About this task =
Print only the lines that begin at the line containing "the ports. -/" and end at the last line of the material, both included, without any change.

Material for this exercise =
theorem byteAt_modTail_preamble (o : Frame) {i : Nat} (h : i < 2) :
    byteAt (modTail (some o)) i = byteAt Config.preamble i := by
  change byteAt (Config.preamble ++ modFrame o ++ pause 48) i = _
  rw [byteAt_append_left _ _ (by omega), byteAt_append_left _ _ (by omega)]

theorem byteAt_modTail_odd (o : Frame) {k : Nat} (h : k < 28) :
    byteAt (modTail (some o)) (2 + k) = byteAt (modFrame o) k := by
  change byteAt (Config.preamble ++ modFrame o ++ pause 48) (2 + k) = _
  rw [byteAt_append_left _ _ (by omega), byteAt_append_right 2 _ _ rfl (by omega) (by omega),
    Nat.add_sub_cancel_left]

/-- A byte of the tail, by its distance from byte 178. -/
theorem byteAt_modBuffer_add (even : Frame) (odd : Option Frame) {k : Nat} (h : k < 78) :
    byteAt (modBuffer even odd) (178 + k) = byteAt (modTail odd) k := by
  rw [byteAt_modBuffer_tail even odd (by omega) (by omega), Nat.add_sub_cancel_left]

/-- The buffer has the layout of R33, with an odd frame and without one. -/
theorem bufferLayout_modBuffer (even : Frame) (odd : Option Frame) :
    Reference.BufferLayout even odd (modBuffer even odd) := by
  refine ⟨fun i _ hi => byteAt_modBuffer_lead even odd hi,
    byteAt_modBuffer_preamble even odd le_rfl (by omega),
    byteAt_modBuffer_preamble even odd (by omega) (by omega),
    modulatedAt_of_byteAt fun k hk => byteAt_modBuffer_even even odd hk,
    fun i hlo hhi => byteAt_modBuffer_mid even odd hlo hhi, ?_⟩
  cases odd with
  | none =>
    intro i hlo hhi
    exact (byteAt_modBuffer_tail even none hlo hhi).trans (byteAt_pause 78 _)
  | some o =>
    have htail (k : Nat) (hk : k < 78) := byteAt_modBuffer_add even (some o) hk
    refine ⟨(htail 0 (by omega)).trans (byteAt_modTail_preamble o (by omega)),
      (htail 1 (by omega)).trans (byteAt_modTail_preamble o (by omega)),
      modulatedAt_of_byteAt fun k hk => ?_, fun i hlo hhi => ?_⟩
    · rw [show 180 + k = 178 + (2 + k) by omega, htail _ (by omega), byteAt_modTail_odd o hk]
    · rw [byteAt_modBuffer_tail even (some o) (by omega) hhi]
      exact byteAt_modTail_trail (some o) (by omega) (by omega)

/-- Settles O28: the buffer is `modBuffer`. -/
theorem ppmmodWritesTheLayout : Obligations.PpmmodWritesTheLayout := fun even odd s =>
  ⟨modBuffer even odd, bufferLayout_modBuffer even odd,
    (exec_of_effect (w := .modBuf even odd) rfl s).trans rfl⟩

/-! ### The data formats as bit strings (R32, R45 to R50)

Each decoder reads fields that lie side by side, and accepts only if the fixed bits between them are those
the encoder writes; so the concatenation of the fields is the datum. -/

/-- A frame is its first 88 bits and its last 24. -/
theorem frame_msg_append_pi (b : Frame) : b.extractLsb' 24 88 ++ b.extractLsb' 0 24 = b :=
  (BitVec.extractLsb'_append_extractLsb'_eq_extractLsb' rfl).trans (extract_self b)

/-- The header is read from the first four bytes of a frame that begins with DF. -/
theorem headerBits_extract {b : Frame} (hdf : b.extractLsb' 107 5 = Config.df) :
    headerBits (b.extractLsb' 104 3) (b.extractLsb' 80 24) = b.extractLsb' 80 32 := by
  rw [headerBits, ← hdf]
  simp (disch := omega) only [BitVec.extractLsb'_append_extractLsb'_eq_extractLsb']

theorem positionFieldsMsg_ofBits {b : Frame} (hdf : b.extractLsb' 107 5 = Config.df) :
    positionFieldsMsg (PositionFields.ofBits b) = b.extractLsb' 24 88 := by
  simp (disch := omega) only [positionFieldsMsg, PositionFields.ofBits, positionMe, headerBits_extract hdf,
    BitVec.extractLsb'_append_extractLsb'_eq_extractLsb']

theorem identFieldsMsg_ofBits {b : Frame} (hdf : b.extractLsb' 107 5 = Config.df)
    (htc : b.extractLsb' 75 5 = Config.idTc) :
    identFieldsMsg (IdentFields.ofBits b) = b.extractLsb' 24 88 := by
  simp (disch := omega) only [identFieldsMsg, IdentFields.ofBits, headerBits_extract hdf, ← htc,
    BitVec.extractLsb'_append_extractLsb'_eq_extractLsb']

/-- What a decoder of data accepts: a well-formed row whose encoding is the datum. -/
structure Faithful (e : Encoded) (i : Instr) : Prop where
  /-- The row is well formed. -/
  wellFormed : i.wellFormed = true
  /-- The datum is its encoding. -/
  encode_eq : encode i = e

/-- A position frame is accepted when it begins with DF and ends with its CRC (R32, R45, R46). -/
theorem faithful_decodePosition {b : Frame} {i : Instr} (h : decodePosition b = .ok i) :
    Faithful (.position b) i := by
  simp only [decodePosition] at h
  split at h
  next => cases h
  next hdf =>
    split at h
    next => cases h
    next hpi =>
      cases h
      have hmsg := positionFieldsMsg_ofBits (not_not.mp hdf)
      refine ⟨beq_iff_eq.mpr ((not_not.mp hpi).trans (congrArg crc24 hmsg.symm)), ?_⟩
      rw [encode, hmsg]
      exact congrArg _ (frame_msg_append_pi b)

/-- An identification frame must have the type code 1 as well (R47). -/
theorem faithful_decodeIdent {b : Frame} {i : Instr} (h : decodeIdent b = .ok i) : Faithful (.ident b) i := by
  simp only [decodeIdent] at h
  split at h
  next => cases h
  next hdf =>
    split at h
    next => cases h
    next htc =>
      split at h
      next => cases h
      next hpi =>
        cases h
        have hmsg := identFieldsMsg_ofBits (not_not.mp hdf) (not_not.mp htc)
        refine ⟨beq_iff_eq.mpr ((not_not.mp hpi).trans (congrArg crc24 hmsg.symm)), ?_⟩
        rw [encode, hmsg]
        exact congrArg _ (frame_msg_append_pi b)

/-- A field of one bit. -/
theorem extract_one {w : Nat} (x : BitVec w) (k : Nat) : x.extractLsb' k 1 = BitVec.ofBool (x.getLsbD k) := by
  apply BitVec.eq_of_getLsbD_eq
  intro i hi
  obtain rfl : i = 0 := by omega
  simp

/-- M and Q are put back between the fields they were removed from (R48). -/
theorem faithful_decodeAltcode25ft {b : BitVec 13} {i : Instr} (h : decodeAltcode25ft b = .ok i) :
    Faithful (.altcode25ft b) i := by
  unfold decodeAltcode25ft at h
  split at h
  next => cases h
  next hmarkers =>
    cases h
    obtain ⟨hM, hQ⟩ : b.getLsbD 6 = false ∧ b.getLsbD 4 = true := by simpa using hmarkers
    have hm : 0#1 = b.extractLsb' 6 1 := by rw [extract_one, hM]; rfl
    have hq : 1#1 = b.extractLsb' 4 1 := by rw [extract_one, hQ]; rfl
    refine ⟨rfl, congrArg Encoded.altcode25ft ?_⟩
    simp (disch := omega) only [extract_append_high, extract_append_low, hm, hq]
    simp (disch := omega) only [Nat.reduceSub, extract_self,
      BitVec.extractLsb'_append_extractLsb'_eq_extractLsb']

/-- The low four bits of a 100-ft code are zeros (R48). -/
theorem faithful_decodeAltcode100ft {b : BitVec 13} {i : Instr} (h : decodeAltcode100ft b = .ok i) :
    Faithful (.altcode100ft b) i := by
  unfold decodeAltcode100ft at h
  split at h
  next => cases h
  next hlow =>
    cases h
    refine ⟨rfl, congrArg Encoded.altcode100ft ?_⟩
    rw [show 0#4 = b.extractLsb' 0 4 from (not_not.mp hlow).symm]
    exact (BitVec.extractLsb'_append_extractLsb'_eq_extractLsb' rfl).trans (extract_self b)

/-- A symbol is two different bits (R49). -/
theorem faithful_decodeSymbol {b : BitVec 2} {i : Instr} (h : decodeSymbol b = .ok i) :
    Faithful (.symbol b) i := by
  unfold decodeSymbol at h
  split at h
  next => cases h
  next hne =>
    cases h
    refine ⟨beq_iff_eq.mpr (Bool.eq_not.mpr hne), congrArg Encoded.symbol ?_⟩
    rw [← extract_one, ← extract_one]
    exact (BitVec.extractLsb'_append_extractLsb'_eq_extractLsb' rfl).trans (extract_self b)

/-- A sample pair is one word twice (R50). -/
theorem faithful_decodeSamplePair {b : BitVec 32} {i : Instr} (h : decodeSamplePair b = .ok i) :
    Faithful (.samplePair b) i := by
  unfold decodeSamplePair at h
  split at h
  next => cases h
  next hne =>
    cases h
    exact ⟨beq_iff_eq.mpr (not_not.mp hne),
      congrArg _ ((BitVec.extractLsb'_append_extractLsb'_eq_extractLsb' rfl).trans (extract_self b))⟩

/-- No operation code selects a data format, and every command is well formed (R44, R51). -/
theorem decodeCmd_wellFormed (c : Cmd) : (decodeCmd c).wellFormed = true := by
  unfold decodeCmd
  split <;> rfl

/-- Settles O5, by where the datum stands. -/
theorem acceptedDataAreTheirEncoding : Obligations.AcceptedDataAreTheirEncoding := by
  intro e i h
  have hdata (hf : Faithful e i) : i.wellFormed = true ∧ ((∀ b, e ≠ .cmd b) → encode i = e) :=
    ⟨hf.wellFormed, fun _ => hf.encode_eq⟩
  cases e with
  | cmd b =>
    cases h
    exact ⟨decodeCmd_wellFormed _, fun hcmd => absurd rfl (hcmd b)⟩
  | position b => exact hdata (faithful_decodePosition h)
  | ident b => exact hdata (faithful_decodeIdent h)
  | altcode25ft b => exact hdata (faithful_decodeAltcode25ft h)
  | altcode100ft b => exact hdata (faithful_decodeAltcode100ft h)
  | symbol b => exact hdata (faithful_decodeSymbol h)
  | samplePair b => exact hdata (faithful_decodeSamplePair h)

end Sys2Proof.Buffers
end

section
/-! PROOFS. The family of spec/30_encoding.md: the command format and its operation codes (R51, R52, R54), and
the data formats as what the decoders read back (R44 to R50), each tied to the operation that writes it. -/

namespace Sys2Proof.Encoding

open Sys2Proof Sys2Proof.Machine Sys2Proof.Laws Sys2Proof.Registers Sys2Proof.Buffers

/-! ### The operation codes (R51, R54) -/

/-- A bundle whose operation code is known decodes as that code, whatever stands on the ports. -/
theorem decodeCmd_of_op {c : Cmd} {code : BitVec 4} (h : c.op = code) :
    decodeCmd c = decodeCmd { c with op := code } := by
  subst h
  rfl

Response area =
/-- A bundle whose operation code is known decodes as that code, whatever stands on the ports. -/
theorem decodeCmd_of_op {c : Cmd} {code : BitVec 4} (h : c.op = code) :
    decodeCmd c = decodeCmd { c with op := code } := by
  subst h
  rfl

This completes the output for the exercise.